To do.
In the records below, find the line that contains "control space. -/" and the line that contains "([0x0050, 0x0060, 0x0070].contains", then retype exactly those two lines and every line between them.

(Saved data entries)
▽
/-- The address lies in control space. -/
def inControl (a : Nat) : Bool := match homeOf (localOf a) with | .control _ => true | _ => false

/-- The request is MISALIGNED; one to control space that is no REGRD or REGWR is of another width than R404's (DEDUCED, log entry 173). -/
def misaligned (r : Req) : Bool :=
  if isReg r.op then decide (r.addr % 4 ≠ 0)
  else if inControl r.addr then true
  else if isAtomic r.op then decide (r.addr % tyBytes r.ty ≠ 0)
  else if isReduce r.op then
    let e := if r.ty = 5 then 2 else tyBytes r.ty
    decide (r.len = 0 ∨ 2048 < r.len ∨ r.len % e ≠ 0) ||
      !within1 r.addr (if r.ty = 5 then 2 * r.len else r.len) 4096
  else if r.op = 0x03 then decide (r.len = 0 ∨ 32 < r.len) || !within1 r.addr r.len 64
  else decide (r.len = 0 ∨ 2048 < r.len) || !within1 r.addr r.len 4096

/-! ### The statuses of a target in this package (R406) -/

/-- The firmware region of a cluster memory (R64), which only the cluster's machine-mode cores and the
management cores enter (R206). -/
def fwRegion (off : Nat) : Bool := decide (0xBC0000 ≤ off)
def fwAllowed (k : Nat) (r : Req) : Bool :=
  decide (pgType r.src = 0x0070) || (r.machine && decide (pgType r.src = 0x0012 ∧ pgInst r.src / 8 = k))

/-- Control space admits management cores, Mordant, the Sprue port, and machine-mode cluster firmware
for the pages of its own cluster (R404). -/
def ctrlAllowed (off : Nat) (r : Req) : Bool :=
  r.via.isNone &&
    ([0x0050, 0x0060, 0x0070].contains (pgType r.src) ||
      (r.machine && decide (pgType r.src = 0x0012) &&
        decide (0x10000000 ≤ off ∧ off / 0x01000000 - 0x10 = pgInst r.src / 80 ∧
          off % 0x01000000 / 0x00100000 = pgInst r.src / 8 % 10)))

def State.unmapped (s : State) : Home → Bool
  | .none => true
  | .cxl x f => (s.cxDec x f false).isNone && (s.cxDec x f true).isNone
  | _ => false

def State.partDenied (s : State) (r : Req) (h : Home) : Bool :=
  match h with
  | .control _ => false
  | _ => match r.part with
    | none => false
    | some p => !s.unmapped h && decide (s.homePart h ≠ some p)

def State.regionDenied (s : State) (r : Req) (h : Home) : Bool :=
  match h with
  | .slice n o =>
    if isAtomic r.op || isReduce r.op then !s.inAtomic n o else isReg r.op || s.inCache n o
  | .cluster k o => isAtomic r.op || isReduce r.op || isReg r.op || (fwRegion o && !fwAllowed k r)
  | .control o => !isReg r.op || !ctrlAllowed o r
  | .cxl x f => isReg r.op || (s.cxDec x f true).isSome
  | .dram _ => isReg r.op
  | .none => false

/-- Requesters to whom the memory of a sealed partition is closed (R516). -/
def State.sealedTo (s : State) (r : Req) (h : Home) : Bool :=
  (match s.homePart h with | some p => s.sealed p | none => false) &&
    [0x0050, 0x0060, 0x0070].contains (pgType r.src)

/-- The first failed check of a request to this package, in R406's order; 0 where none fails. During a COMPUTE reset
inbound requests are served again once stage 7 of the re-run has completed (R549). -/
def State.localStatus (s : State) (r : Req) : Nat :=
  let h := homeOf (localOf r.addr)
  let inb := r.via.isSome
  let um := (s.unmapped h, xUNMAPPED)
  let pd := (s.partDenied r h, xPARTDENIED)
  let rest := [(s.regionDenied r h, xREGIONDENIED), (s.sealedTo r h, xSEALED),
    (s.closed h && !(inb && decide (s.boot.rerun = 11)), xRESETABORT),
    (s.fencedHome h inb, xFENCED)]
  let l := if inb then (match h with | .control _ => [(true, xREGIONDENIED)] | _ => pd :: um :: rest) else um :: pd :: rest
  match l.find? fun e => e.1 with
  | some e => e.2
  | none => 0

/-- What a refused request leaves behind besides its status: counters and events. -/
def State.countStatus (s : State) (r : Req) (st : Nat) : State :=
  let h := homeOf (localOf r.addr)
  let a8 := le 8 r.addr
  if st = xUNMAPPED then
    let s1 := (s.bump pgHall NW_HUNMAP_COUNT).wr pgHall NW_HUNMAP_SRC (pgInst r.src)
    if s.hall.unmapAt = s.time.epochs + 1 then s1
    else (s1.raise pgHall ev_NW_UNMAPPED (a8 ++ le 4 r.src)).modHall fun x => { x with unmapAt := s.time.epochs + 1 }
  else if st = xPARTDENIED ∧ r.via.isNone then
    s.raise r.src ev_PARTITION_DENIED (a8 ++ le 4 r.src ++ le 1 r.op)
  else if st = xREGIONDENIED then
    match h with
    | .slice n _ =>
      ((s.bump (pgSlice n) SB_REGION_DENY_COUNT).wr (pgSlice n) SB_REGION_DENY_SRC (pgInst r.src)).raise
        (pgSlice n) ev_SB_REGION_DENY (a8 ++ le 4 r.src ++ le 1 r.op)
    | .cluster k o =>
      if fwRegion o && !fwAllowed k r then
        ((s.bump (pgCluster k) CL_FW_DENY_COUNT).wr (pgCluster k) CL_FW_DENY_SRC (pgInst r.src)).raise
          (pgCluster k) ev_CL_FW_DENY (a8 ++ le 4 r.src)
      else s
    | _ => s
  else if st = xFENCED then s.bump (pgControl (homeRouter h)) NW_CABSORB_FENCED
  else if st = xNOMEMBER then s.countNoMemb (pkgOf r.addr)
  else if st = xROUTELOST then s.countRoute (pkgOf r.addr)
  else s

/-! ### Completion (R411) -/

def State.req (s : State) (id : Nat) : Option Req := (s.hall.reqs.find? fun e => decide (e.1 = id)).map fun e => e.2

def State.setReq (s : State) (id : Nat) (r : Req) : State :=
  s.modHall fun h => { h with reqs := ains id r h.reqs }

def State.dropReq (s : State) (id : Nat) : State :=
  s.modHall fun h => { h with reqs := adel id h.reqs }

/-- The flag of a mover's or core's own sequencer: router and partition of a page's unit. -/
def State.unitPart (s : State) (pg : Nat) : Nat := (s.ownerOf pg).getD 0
△
▽
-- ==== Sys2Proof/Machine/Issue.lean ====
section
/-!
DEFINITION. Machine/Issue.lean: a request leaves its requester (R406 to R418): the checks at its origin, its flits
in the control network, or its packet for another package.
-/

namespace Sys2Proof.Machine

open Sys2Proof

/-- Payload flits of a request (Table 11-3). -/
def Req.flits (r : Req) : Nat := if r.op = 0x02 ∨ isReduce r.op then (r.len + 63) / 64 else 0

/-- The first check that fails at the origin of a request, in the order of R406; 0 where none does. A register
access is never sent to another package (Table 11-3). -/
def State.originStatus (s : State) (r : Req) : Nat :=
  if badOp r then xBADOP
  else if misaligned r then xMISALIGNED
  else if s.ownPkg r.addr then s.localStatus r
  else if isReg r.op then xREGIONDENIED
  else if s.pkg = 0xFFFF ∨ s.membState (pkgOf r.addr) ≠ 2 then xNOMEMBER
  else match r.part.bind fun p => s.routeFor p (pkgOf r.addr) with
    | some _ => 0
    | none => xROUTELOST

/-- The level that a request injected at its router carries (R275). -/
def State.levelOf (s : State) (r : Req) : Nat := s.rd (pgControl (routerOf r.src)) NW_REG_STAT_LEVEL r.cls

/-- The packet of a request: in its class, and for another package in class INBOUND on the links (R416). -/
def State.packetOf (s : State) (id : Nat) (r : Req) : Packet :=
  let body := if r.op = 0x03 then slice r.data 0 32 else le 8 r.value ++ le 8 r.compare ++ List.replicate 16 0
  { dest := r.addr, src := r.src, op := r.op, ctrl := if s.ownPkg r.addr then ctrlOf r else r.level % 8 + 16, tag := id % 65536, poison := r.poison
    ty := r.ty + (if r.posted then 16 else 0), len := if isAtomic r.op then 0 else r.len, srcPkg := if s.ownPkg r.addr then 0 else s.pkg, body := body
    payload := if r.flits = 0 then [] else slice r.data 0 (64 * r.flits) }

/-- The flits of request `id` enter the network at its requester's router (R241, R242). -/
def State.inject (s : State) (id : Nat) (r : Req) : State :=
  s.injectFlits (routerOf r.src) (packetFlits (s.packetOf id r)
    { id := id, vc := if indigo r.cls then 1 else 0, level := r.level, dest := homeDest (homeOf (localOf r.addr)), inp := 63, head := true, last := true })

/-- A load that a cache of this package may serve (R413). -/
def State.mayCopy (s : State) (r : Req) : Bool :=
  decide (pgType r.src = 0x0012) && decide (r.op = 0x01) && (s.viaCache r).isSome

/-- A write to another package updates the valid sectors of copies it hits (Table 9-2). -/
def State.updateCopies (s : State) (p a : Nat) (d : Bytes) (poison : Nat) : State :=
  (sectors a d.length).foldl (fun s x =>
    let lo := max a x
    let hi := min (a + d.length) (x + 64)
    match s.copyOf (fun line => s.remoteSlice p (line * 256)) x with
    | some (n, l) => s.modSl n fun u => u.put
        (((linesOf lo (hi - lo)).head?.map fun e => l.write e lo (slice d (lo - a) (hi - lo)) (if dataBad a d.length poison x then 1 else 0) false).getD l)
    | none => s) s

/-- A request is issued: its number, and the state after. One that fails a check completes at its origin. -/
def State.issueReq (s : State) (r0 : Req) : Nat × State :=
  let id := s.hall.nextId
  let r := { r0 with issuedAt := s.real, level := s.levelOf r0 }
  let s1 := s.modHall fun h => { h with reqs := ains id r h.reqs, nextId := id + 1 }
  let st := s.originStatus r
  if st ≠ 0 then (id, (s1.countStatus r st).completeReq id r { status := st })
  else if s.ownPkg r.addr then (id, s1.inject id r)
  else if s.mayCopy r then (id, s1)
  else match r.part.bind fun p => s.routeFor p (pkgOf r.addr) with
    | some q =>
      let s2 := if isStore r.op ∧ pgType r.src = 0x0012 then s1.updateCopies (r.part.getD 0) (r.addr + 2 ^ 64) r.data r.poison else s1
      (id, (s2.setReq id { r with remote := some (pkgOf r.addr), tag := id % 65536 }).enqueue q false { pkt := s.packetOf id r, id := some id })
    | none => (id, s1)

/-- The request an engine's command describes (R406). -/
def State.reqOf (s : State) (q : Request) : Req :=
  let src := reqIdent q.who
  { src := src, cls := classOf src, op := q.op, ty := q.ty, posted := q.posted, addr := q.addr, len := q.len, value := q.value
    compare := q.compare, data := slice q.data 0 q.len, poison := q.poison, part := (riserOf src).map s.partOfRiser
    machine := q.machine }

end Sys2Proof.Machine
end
△
Answer to this exercise.
/-- The address lies in control space. -/
def inControl (a : Nat) : Bool := match homeOf (localOf a) with | .control _ => true | _ => false

/-- The request is MISALIGNED; one to control space that is no REGRD or REGWR is of another width than R404's (DEDUCED, log entry 173). -/
def misaligned (r : Req) : Bool :=
  if isReg r.op then decide (r.addr % 4 ≠ 0)
  else if inControl r.addr then true
  else if isAtomic r.op then decide (r.addr % tyBytes r.ty ≠ 0)
  else if isReduce r.op then
    let e := if r.ty = 5 then 2 else tyBytes r.ty
    decide (r.len = 0 ∨ 2048 < r.len ∨ r.len % e ≠ 0) ||
      !within1 r.addr (if r.ty = 5 then 2 * r.len else r.len) 4096
  else if r.op = 0x03 then decide (r.len = 0 ∨ 32 < r.len) || !within1 r.addr r.len 64
  else decide (r.len = 0 ∨ 2048 < r.len) || !within1 r.addr r.len 4096

/-! ### The statuses of a target in this package (R406) -/

/-- The firmware region of a cluster memory (R64), which only the cluster's machine-mode cores and the
management cores enter (R206). -/
def fwRegion (off : Nat) : Bool := decide (0xBC0000 ≤ off)
def fwAllowed (k : Nat) (r : Req) : Bool :=
  decide (pgType r.src = 0x0070) || (r.machine && decide (pgType r.src = 0x0012 ∧ pgInst r.src / 8 = k))

/-- Control space admits management cores, Mordant, the Sprue port, and machine-mode cluster firmware
for the pages of its own cluster (R404). -/
def ctrlAllowed (off : Nat) (r : Req) : Bool :=
  r.via.isNone &&
    ([0x0050, 0x0060, 0x0070].contains (pgType r.src) ||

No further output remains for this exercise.